/-- A register holds what was last written to it, cut to 64 bits. -/
theorem State.rd_wr_self {s : State} (h : swf regDefault s.regs = true) (id : RegId) (ix v : Nat) :
    (s.wr id ix v).rd id ix = v % 2 ^ 64 := by
  simp only [State.wr, State.rd, sget_sset_self regDefault _ _ h, BitVec.toNat_ofNat]

/-- A write of a register leaves every register with another key as it was. -/
theorem State.rd_wr_other {s : State} {id id' : RegId} {ix ix' : Nat} (v : Nat) (h : id'.key ix' ≠ id.key ix) :
    (s.wr id ix v).rd id' ix' = s.rd id' ix' := by
  simp only [State.wr, State.rd, sget_sset_other regDefault _ h]

/-- Registers of different names, and instances below 2^20 of one name, have different keys. -/
theorem RegId.key_ne {id id' : RegId} {ix ix' : Nat} (h : id.ctorIdx ≠ id'.ctorIdx) : id.key ix ≠ id'.key ix' := by
  unfold RegId.key; omega

/-- Registers are read from the register map alone. -/
theorem State.rd_congr {s t : State} (h : t.regs = s.regs) (id : RegId) (ix : Nat) : t.rd id ix = s.rd id ix := by
  simp only [State.rd, h]

/-- Device time is read from the clock alone. -/
theorem State.now_congr {s t : State} (h : t.dt = s.dt) : t.now = s.now := by simp only [State.now, h]

/-! ### DRAM -/

/-- Below the owner table and from the Keeper's range on, a DRAM byte is the one listed. -/
theorem State.dramByte_plain {a : Nat} (h : a < reservedBase ∨ keeperBase ≤ a) :
    s.dramByte a = sget (fun _ => 0) s.dram a := by
  unfold State.dramByte; rw [if_neg (by omega)]

/-- Below the owner table and from the Keeper's range on, a DRAM write is a write of the list. -/
theorem State.setDramByte_plain {a : Nat} (b : Byte) (h : a < reservedBase ∨ keeperBase ≤ a) :
    s.setDramByte a b = { s with dram := sset (fun _ => 0) s.dram a b } := by
  unfold State.setDramByte; rw [if_neg (by omega)]


/-- A DRAM write outside the owner table changes the list alone, and keeps its canonical form. -/
theorem State.dramPut_plain : ∀ (l : List Byte) (s : State) (a : Nat), (a + l.length ≤ reservedBase ∨ keeperBase ≤ a) →
    s.dramPut a l = { s with dram := writeBytes zeroAt s.dram a l }
  | [], _, _, _ => rfl
  | b :: r, s, a, h => by
    simp only [List.length_cons] at h
    rw [State.dramPut, s.setDramByte_plain b (by omega), dramPut_plain r _ (a + 1) (by omega)]
    rfl

/-- A byte outside the bytes written keeps its value. -/
theorem sget_writeBytes_outside (d : Nat → Byte) : ∀ (l : List Byte) (m : List Host.Cell) (a k : Nat),
    (k < a ∨ a + l.length ≤ k) → sget d (writeBytes d m a l) k = sget d m k
  | [], _, _, _, _ => rfl
  | b :: r, m, a, k, h => by
    simp only [List.length_cons] at h
    rw [writeBytes, sget_writeBytes_outside d r _ _ _ (by omega), sget_sset_other _ _ (by omega)]

/-- A byte written reads back. -/
theorem sget_writeBytes_inside (d : Nat → Byte) : ∀ (l : List Byte) (m : List Host.Cell) (a i : Nat),
    swf d m = true → i < l.length → sget d (writeBytes d m a l) (a + i) = l.getD i 0
  | b :: r, m, a, 0, h, _ => by
    rw [writeBytes, sget_writeBytes_outside d r _ _ _ (by omega), Nat.add_zero, sget_sset_self _ _ _ h]; rfl
  | b :: r, m, a, i + 1, h, hi => by
    rw [writeBytes, show a + (i + 1) = (a + 1) + i by omega,
      sget_writeBytes_inside d r _ _ _ (swf_sset _ _ _ h) (by simpa using hi)]
    rfl

/-- A DRAM write outside the owner table leaves every byte outside it as it was. -/
theorem State.dramPut_outside (l : List Byte) (s : State) (a k : Nat)
    (h : a + l.length ≤ reservedBase ∨ keeperBase ≤ a) (hk : k < a ∨ a + l.length ≤ k) :
    (s.dramPut a l).dramByte k = s.dramByte k := by
  rw [State.dramPut_plain l s a h]
  by_cases hr : k < reservedBase ∨ keeperBase ≤ k
  · rw [State.dramByte_plain _ hr, State.dramByte_plain _ hr]
    exact sget_writeBytes_outside _ l _ _ _ hk
  · unfold State.dramByte State.entry State.entryDefault; simp only []
    rw [if_pos (by omega), if_pos (by omega)]

/-- A DRAM write outside the owner table reads back. -/
theorem State.dramPut_inside (l : List Byte) (s : State) (a i : Nat) (hw : s.wf = true)
    (h : a + l.length ≤ reservedBase ∨ keeperBase ≤ a) (hi : i < l.length) :
    (s.dramPut a l).dramByte (a + i) = l.getD i 0 := by
  rw [State.dramPut_plain l s a h, State.dramByte_plain _ (by omega)]
  exact sget_writeBytes_inside _ l _ _ _ (State.wf_dram hw) hi

end Sys2Proof.Machine
end

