theorem State.regWrite_wrongSize (st : Stamp) (v : Nat) (w : Option WRefusal) (enc : Bool) (store : State → State) :
    s.sizeRefusedFrom d ix (s.regWrite st d.id ix size v w enc store) := by
  refine ⟨st, d.addr ix, s.free, ?_⟩
  simp only [State.regWrite, RegId.row_of_mem hd]
  exact if_pos hs

theorem State.ringRegWrite_wrongSize (st : Stamp) (r : Ring) (v hw : Nat) (no : Option WRefusal) :
    s.sizeRefusedFrom d ix (s.ringRegWrite st r d.id ix size v hw no) := by
  unfold State.ringRegWrite
  (repeat' split) <;> exact State.regWrite_wrongSize hd hs ..

theorem State.queueWrite_wrongSize (who : Who) (v hw : Nat) :
    s.sizeRefusedFrom d ix (s.queueWrite who d.id ix size v hw) := by
  have h := @State.regWrite_wrongSize s d ix size hd hs
  unfold State.queueWrite
  dsimp only
  generalize d.id = id at *
  split <;> exact h ..


theorem State.streamWrite_wrongSize (who : Who) (v hw : Nat) : s.sizeRefusedFrom d ix (s.streamWrite who d.id ix size v hw) := by
  have h := @State.regWrite_wrongSize s d ix size hd hs
  unfold State.streamWrite
  dsimp only
  generalize d.id = id at *
  (repeat' split) <;> exact h ..

/-- The plan's refusal of a speed change (R351) concerns a write of the register's own size alone. -/
theorem State.gwyWrite_wrongSize (who : Who) (v hw : Nat) : s.sizeRefusedFrom d ix (s.gwyWrite who d.id ix size v hw) := by
  have h := @State.regWrite_wrongSize s d ix size hd hs
  have hr := @State.ringRegWrite_wrongSize s d ix size hd hs
  have hz : d.id = .gwyPCfg → size ≠ 4 := by
    intro e hz
    have := RegId.row_of_mem hd
    rw [e] at this
    cases this
    exact hs (by rw [hz])
  unfold State.gwyWrite
  dsimp only
  generalize d.id = id at *
  split
  case h_1 => rw [if_neg (fun hc => hz rfl hc.1)]; exact h ..
  case h_3 | h_4 | h_5 => exact hr ..
  all_goals exact h ..

/-- A write of GTH_SAFE_REQ takes the free value of the firmware's reason before its size is looked at. -/
theorem State.gthWrite_wrongSize (who : Who) (v hw : Nat) : s.sizeRefusedFrom d ix (s.gthWrite who d.id ix size v hw) := by
  have h := @State.regWrite_wrongSize s d ix size hd hs
  have hq : d.id = .gthSafeReq → s.sizeRefusedFrom d ix (s.fresh.2.safeReqWrite who size v s.fresh.1.toNat) := by
    intro e
    have hrow := RegId.row_of_mem hd
    have hq := @State.regWrite_wrongSize s.fresh.2 d 0 size hd hs (s.fresh.2.stampOf who) v (gthRefusal who) true
      (fun s' => if bit v 0 then s'.safeRequest s.fresh.1.toNat else s')
    rw [e] at hrow hq
    cases hrow
    exact hq
  unfold State.gthWrite
  dsimp only
  generalize d.id = id at *
  split
  case h_1 => exact hq rfl
  all_goals exact h ..

theorem State.pageWrite_wrongSize (who : Who) (i v hw : Nat) :
    s.sizeRefusedFrom d ix (s.pageWrite who d.id ix i size v hw) := by
  have h := @State.regWrite_wrongSize s d ix size hd hs
  unfold State.pageWrite
  dsimp only
  generalize d.id = id at *
  split <;> exact h ..

theorem State.hifWrite_wrongSize (who : Who) (v hw : Nat) : s.sizeRefusedFrom d ix (s.hifWrite who d.id ix size v hw) := by
  have h := @State.regWrite_wrongSize s d ix size hd hs
  have hp := @State.pageWrite_wrongSize s d ix size hd hs
  have hq := @State.queueWrite_wrongSize s d ix size hd hs
  unfold State.hifWrite
  dsimp only
  generalize d.id = id at *
  split
  case h_12 | h_13 | h_14 | h_15 | h_16 | h_17 | h_18 | h_19 => exact hp ..
  case h_20 | h_21 | h_22 | h_23 | h_24 | h_25 | h_26 | h_27 => exact hq ..
  all_goals exact h ..

/-- A write of another size than the register's is refused for it (R9), in whichever block the register stands. -/
theorem State.regWriteAt_wrongSize (who : Who) (v hw : Nat) : s.sizeRefusedFrom d ix (s.regWriteAt who d ix size v hw) := by
  have h := @State.regWrite_wrongSize s d ix size hd hs
  have hr := @State.ringRegWrite_wrongSize s d ix size hd hs
  have hst := @State.streamWrite_wrongSize s d ix size hd hs
  unfold State.regWriteAt
  cases hb : d.block <;> dsimp only
  case gcr => exact absurd hb (RegDef.block_ne_gcr hd)
  case gwy => exact State.gwyWrite_wrongSize hd hs ..
  case gth => exact State.gthWrite_wrongSize hd hs ..
  case hif => exact State.hifWrite_wrongSize hd hs ..
  case spl | qos | trl => exact h ..
  all_goals
    generalize d.id = id at *
    dsimp only [State.mccWrite, State.ownWrite, State.ownOpWrite, State.bedWrite, State.elxWrite, State.orgWrite, State.dspWrite,
      State.flwWrite, State.cvuWrite, State.timWrite, State.glsWrite, State.pctWrite, State.kprWrite, State.snsWrite, State.canWrite,
      State.semWrite, State.semValueWrite, State.semAddWrite, State.watchCfgWrite, State.watchThreshWrite]
  case mcc => exact h ..
  case sns =>
    split
    case h_10 => exact hst ..
    all_goals exact h ..
  case can =>
    split
    case h_6 | h_7 | h_8 => exact hr ..
    all_goals exact h ..
  all_goals split <;> exact h ..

====

== Assignment ==
Reproduce, character for character, only the lines of the preceding data that start at the line with "rw [writeBytes, show" and end at the line with "theorem State.dramPut_inside (l", both included.

== Written solution ==
    rw [writeBytes, show a + (i + 1) = (a + 1) + i by omega,
      sget_writeBytes_inside d r _ _ _ (swf_sset _ _ _ h) (by simpa using hi)]
    rfl

/-- A DRAM write outside the owner table leaves every byte outside it as it was. -/
theorem State.dramPut_outside (l : List Byte) (s : State) (a k : Nat)
    (h : a + l.length ≤ reservedBase ∨ keeperBase ≤ a) (hk : k < a ∨ a + l.length ≤ k) :
    (s.dramPut a l).dramByte k = s.dramByte k := by
  rw [State.dramPut_plain l s a h]
  by_cases hr : k < reservedBase ∨ keeperBase ≤ k
  · rw [State.dramByte_plain _ hr, State.dramByte_plain _ hr]
    exact sget_writeBytes_outside _ l _ _ _ hk
  · unfold State.dramByte State.entry State.entryDefault; simp only []
    rw [if_pos (by omega), if_pos (by omega)]

/-- A DRAM write outside the owner table reads back. -/
theorem State.dramPut_inside (l : List Byte) (s : State) (a i : Nat) (hw : s.wf = true)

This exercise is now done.